38. Descartes worried that our senses were potentially unreliable owing to the possibility that we were perpetually dreaming or could be duped by
an evil genius. Goodman—through his famous “New Riddle of Induction”—worried that we could not even be sure that the predicates we were using (like “green” and “blue”) were superior to fabricated ones (like “grue” and “bleen”) that may be equally well-supported by empirical evidence. See Nelson Goodman, Fact, Fiction, and Forecast (Cambridge, MA: Harvard University Press, 1955).
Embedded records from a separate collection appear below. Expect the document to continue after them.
theorem loaded_dataEvents (data : List Byte) : (dataEvents data).filterMap Event.loaded = data := by
  induction data with
  | nil => rfl
  | cons b data ih => exact congrArg (b :: ·) ih

/-- Before a wait for TXE stand as many data bytes as waits for TXE (R84). -/
theorem dataEvents_split_txe {data : List Byte} {tail m rest : List Event} (htail : .poll .txe true ∉ tail)
    (h : dataEvents data ++ tail = m ++ .poll .txe true :: rest) :
    m.count (.poll .txe true) < data.length ∧
      m.filterMap Event.loaded = data.take (m.count (.poll .txe true)) := by
  induction data generalizing m with
  | nil =>
    have hmem : Event.poll .txe true ∈ tail := by
      rw [show tail = m ++ .poll .txe true :: rest from h]
      simp
    exact absurd hmem htail
  | cons b data ih =>
    rw [dataEvents_cons] at h
    rcases m with _ | ⟨e₁, _ | ⟨e₂, m⟩⟩
    · simp
    · cases (List.cons.inj (List.cons.inj h).2).1
    · obtain ⟨rfl, hcons⟩ := List.cons.inj h
      obtain ⟨rfl, hrest⟩ := List.cons.inj hcons
      obtain ⟨hlt, hload⟩ := ih hrest
      have hcount : (Event.poll .txe true :: .tx b :: m).count (.poll .txe true) = m.count (.poll .txe true) + 1 := by
        simp
      rw [hcount, List.take_succ_cons, ← hload]
      exact ⟨Nat.succ_lt_succ hlt, rfl⟩

/-- The events of a WRITE up to its data bytes (R80). -/
def writeOpening (l : Line) (addr : BitVec 7) : List Event := openingEvents l addr 0 ++ [.clrAddr]

theorem loaded_writeOpening (l : Line) (addr : BitVec 7) :
    (writeOpening l addr).filterMap Event.loaded = [BitVec.ofNat 8 (addr.toNat * 2)] := rfl

theorem writeEvents_eq (l : Line) (addr : BitVec 7) (data : List Byte) (stops : Bool) :
    writeEvents l addr data stops =
      writeOpening l addr ++ (dataEvents data ++ (.poll .btf true :: stopEvents stops)) := by
  simp [writeEvents, writeOpening, dataEvents]

/-- What a WRITE has loaded when it waits for TXE (R84). -/
theorem writeEvents_split_txe {l : Line} {addr : BitVec 7} {data : List Byte} {stops : Bool} {m rest : List Event}
    (h : writeEvents l addr data stops = m ++ .poll .txe true :: rest) :
    m.count (.poll .txe true) < data.length ∧ m.filterMap Event.loaded =
      BitVec.ofNat 8 (addr.toNat * 2) :: data.take (m.count (.poll .txe true)) := by
  rw [writeEvents_eq] at h
  obtain ⟨m', rfl, h'⟩ := split_after_of_notMem (a := writeOpening l addr) (by simp [writeOpening, openingEvents]) h
  have htail : Event.poll .txe true ∉ Event.poll .btf true :: stopEvents stops := by cases stops <;> simp [stopEvents]
  obtain ⟨hlt, hload⟩ := dataEvents_split_txe htail h'
  have hcount : (writeOpening l addr ++ m').count (.poll .txe true) = m'.count (.poll .txe true) := by
    simp [writeOpening, openingEvents]
  rw [hcount, List.filterMap_append, loaded_writeOpening, hload]
  exact ⟨hlt, rfl⟩

/-- What a WRITE has loaded when it waits for BTF: every data byte (R84). -/
theorem writeEvents_split_btf {l : Line} {addr : BitVec 7} {data : List Byte} {stops : Bool} {m rest : List Event}
    (h : writeEvents l addr data stops = m ++ .poll .btf true :: rest) :
    m.filterMap Event.loaded = BitVec.ofNat 8 (addr.toNat * 2) :: data := by
  rw [writeEvents_eq] at h
  obtain ⟨m₁, rfl, h₁⟩ := split_after_of_notMem (a := writeOpening l addr) (by simp [writeOpening, openingEvents]) h
  have hdata : Event.poll .btf true ∉ dataEvents data := by simp [dataEvents]
  obtain ⟨m₂, rfl, h₂⟩ := split_after_of_notMem hdata h₁
  have hload : m₂.filterMap Event.loaded = [] := by
    have htail : (Event.poll .btf true :: stopEvents stops).filterMap Event.loaded = [] := by cases stops <;> rfl
    rw [h₂, List.filterMap_append, List.append_eq_nil_iff] at htail
    exact htail.1
  rw [List.filterMap_append, List.filterMap_append, loaded_writeOpening, loaded_dataEvents, hload, List.append_nil]
  rfl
39. If the point of defending the warrant of induction is not just to show that scientists know X, but to show that they must know that they know X, isn’t this just to give in to the demand for certainty that is based on one of the misconceptions about science?
40. See, e.g., the letter signed by 255 members of the US National Academy of Sciences that I mentioned on the first page of this book.